I’m expecting a property-friendly budget today.
The budget is shaping up to be a pretty property friendly.
On the whole, the budget is going to maintain a stimulus footing. There’s more money going into the economy through spending than there is coming out through taxes.
And it will be true that the budget bottom line that we used to care about so much is improving. The economy is going great guns, and a commodity boom is funnelling huge amounts of cash into government coffers.
But despite the projected improvement, the federal budge will remain well and truly in the red going forward.

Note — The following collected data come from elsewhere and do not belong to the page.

/-- Settles O38 (R273): the outcome of an accepted instruction by its kind, and the refusal of a malformed operand. -/
theorem outcomeTable : Obligations.OutcomeTable := by
  intro i s u hu
  obtain ⟨hok, rfl⟩ | ⟨hbad, rfl⟩ := exec_eq_next hu
  · rw [State.perform_status, State.perform_err]
    cases ho : acceptedOutcome s.params s.secret? s.phase i with
    | ok v => exact .inl ⟨rfl, rfl⟩
    | err e =>
      refine .inr (.inl ⟨rfl, errCode_of_acceptedOutcome ho, ?_⟩)
      rintro pt p rfl
      exact (advert_of_payloadEnd_err ho).1
    | undecryptable r c =>
      obtain ⟨t, code, p, n, hi, hn⟩ := exists_decodesAs_of_undecryptable hok ho
      refine .inr (.inr (.inl ⟨rfl, ?_, ?_⟩))
      · rw [undecCells_of_decodesAs hi hn]
        exact List.mem_map_of_mem (mem_allUndecs r)
      · rintro pt q rfl
        rw [ptypeOf_of_decodesAs_pldecode hi, hn]
        exact Option.some_ne_none n
    | refused r => exact .inr (.inr (.inr ⟨rfl, refuseCell_of_acceptedOutcome ho⟩))
  · exact .inr (.inr (.inr ⟨rfl, refuseCell_of_malformed (operandsOk_eq_false_iff.1 hbad)⟩))

/-- Settles O39 (R275): the context that admits an error is in `RUN`, so the instruction is not a SETKEY that writes the
secret. -/
theorem errorEntry : Obligations.ErrorEntry := by
  intro i s u hu hst
  obtain ⟨-, rfl⟩ | ⟨-, rfl⟩ := exec_eq_next hu
  · rw [State.perform_status] at hst
    obtain ⟨e, ho⟩ := outcomeStatus_eq_err.1 hst
    have hrun : (s.prepare i).phase = .run := State.phase_of_admits_err (ho ▸ s.prepare_admits i)
    rw [State.perform, ho]
    exact ⟨hrun, State.sameContext_prepare_of_run hrun, e, State.lastOutcome_finish _ _, rfl⟩
  · cases hst

end Sys2Proof.Machine
end

section
/-! PROOFS. What outlives a step (R280, R300), and several instances (R281). A step that is not the reset event leaves
the registers, refuses a command or performs one; an interleaving moves one state of the cluster at a time, and the
others are kept. -/

namespace Sys2Proof.Machine

/-! ### A secret that is set stays set -/

theorem State.keyValid_perform {i : Instr} {s : State} (h : s.keyValid = true) : (s.perform i).keyValid = true := by
  rw [State.perform, State.finish_keyValid]
  obtain ⟨-, hr⟩ | ⟨-, hr⟩ | ⟨k, -, -, hr⟩ := s.prepare_cases i <;> rw [hr]
  · exact h
  · exact h
  · rfl

/-- What an instruction keeps of the phase `RUN` and of the secret (R280). -/
theorem exec_keeps_run_and_secret {i : Instr} {s u : State} (hu : exec i s = .next u) :
    (s.phase = .run → u.phase = .run ∧ u.keyValid = s.keyValid ∧ u.key = s.key)
      ∧ (s.keyValid = true → u.keyValid = true) := by
  refine ⟨fun hrun => ?_, fun hv => ?_⟩
  · obtain ⟨v, hv, hphase, -, hvalid, hkey, -⟩ := exec_run_frame i hrun
    cases hu.symm.trans hv
    exact ⟨hphase, hvalid, hkey⟩
  · obtain ⟨-, rfl⟩ | ⟨-, rfl⟩ := exec_eq_next hu
    · exact State.keyValid_perform hv
    · exact hv

/-! ### Steps -/

/-- A step that is not the reset event leaves every register, records the rejection of a command, or performs one. -/
theorem step_cases_of_not_reset {s : State} (h : ∀ q, s.inbox ≠ .reset :: q) :
    (∃ q, step s = .next (s.withInbox q)) ∨ (∃ q r, step s = .next ((s.withInbox q).refuse r))
      ∨ (∃ i q, step s = exec i (s.withInbox q)) := by
  obtain ⟨-, hs⟩ | ⟨q, hi, -⟩ | ⟨q, -, hs⟩ | ⟨_, _, q, r, -, -, hs⟩ | ⟨_, _, q, i, rest, -, -, hs⟩ | ⟨i, q, -, hs⟩
    | ⟨b, p, q, -, hs⟩ := step_cases s
  · exact .inl ⟨s.inbox, hs⟩
  · exact absurd hi (h q)
  · exact .inl ⟨q, hs⟩
  · exact .inr (.inl ⟨q, rejectReason r, hs⟩)
  · exact .inr (.inr ⟨i, _, hs⟩)
  · exact .inr (.inr ⟨i, q, hs⟩)
  · exact .inr (.inr ⟨_, q, hs⟩)

/-- Every step answers a next state (R311). -/
theorem exists_step_eq_next (s : State) : ∃ t, step s = .next t := by
  rw [step]
  cases s.take with
  | idle | event | rejected => exact ⟨_, rfl⟩
  | run i t => exact ⟨_, exec_eq i t⟩

theorem core_run_succ {M : Host.Core} {s t : M.State} (h : M.step s = .next t) (n : Nat) :
    M.run (n + 1) s = M.run n t := by
  rw [Host.Core.run, h]

/-! ### Clusters (R281) -/

/-- Instance `k` takes its own step, and nothing else in the cluster changes. -/
theorem Cluster.stepAt_eq_set {before : Cluster} {k : Nat} {s t : State} (hk : before[k]? = some s)
    (hs : step s = .next t) : Cluster.stepAt k before = some (before.set k t) := by
  simp only [Cluster.stepAt, List.head?_drop, hk, hs]

theorem Cluster.run_cons {before : Cluster} {k : Nat} {s t : State} (hk : before[k]? = some s) (hs : step s = .next t)
    (ks : List Nat) :
    Cluster.run (k :: ks) before = Cluster.run ks (before.set k t) := by
  simp only [Cluster.run, Cluster.stepAt_eq_set hk hs]

/-- An interleaving of existing instances runs to its end, and each of them is then where its own steps take it. -/
theorem Cluster.run_eq_runs_alone (ks : List Nat) (before : Cluster) (hks : ∀ k ∈ ks, k < before.length) :
    ∃ after, Cluster.run ks before = some after ∧ after.length = before.length
      ∧ ∀ (k : Nat) (s : State), before[k]? = some s →
          ∃ t : State, after[k]? = some t ∧ Host.Core.run Sys2Proof.core (ks.count k) s = .next t := by
  induction ks generalizing before with
  | nil => exact ⟨before, rfl, rfl, fun k s hk => ⟨s, hk, rfl⟩⟩
  | cons j ks ih =>
    have hj : j < before.length := hks j List.mem_cons_self
    have hget : before[j]? = some before[j] := List.getElem?_eq_getElem hj
    obtain ⟨moved, hmoved⟩ := exists_step_eq_next before[j]
    obtain ⟨after, hrun, hlen, halone⟩ := ih (before.set j moved) fun k hk => by
      simpa using hks k (List.mem_cons_of_mem j hk)
    rw [List.length_set] at hlen
    refine ⟨after, (Cluster.run_cons hget hmoved ks).trans hrun, hlen, fun k s hk => ?_⟩
    by_cases hkj : j = k
    · subst hkj
      obtain rfl : before[j] = s := Option.some.inj (hget.symm.trans hk)
      obtain ⟨t, ht, hrest⟩ := halone j moved (List.getElem?_set_self hj)
      rw [List.count_cons_self]
      exact ⟨t, ht, (core_run_succ (M := Sys2Proof.core) hmoved (ks.count j)).trans hrest⟩
    · rw [List.count_cons_of_ne hkj]
      exact halone k s ((List.getElem?_set_ne hkj).trans hk)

And that’s cool. I’m ok with that.
The experience in India shows us that the global pandemic is still with us. And it’s like a fire. You can put it out in one corner of globe, but until its extinguished everywhere, you’re always at risk.
So let’s not get complacent just yet.
So we can expect the money to keep flowing, with a particular focus on infrastructure.
And we know from the information leaked already that there’s going to be a few sweeteners for the housing market.
The list, according to the AFR, looks like this:
- An extra 10,000 places will be made available under the New Home Guarantee, allowing first home buyers to buy a place with as little as a 5 per cent deposit, while the amount of money that can be released from their superannuation will be lifted to $50,000.
- More than 10,000 single parents will be allowed to buy a home with a 2 per cent deposit under a separate government-guaranteed home loan scheme targeting women.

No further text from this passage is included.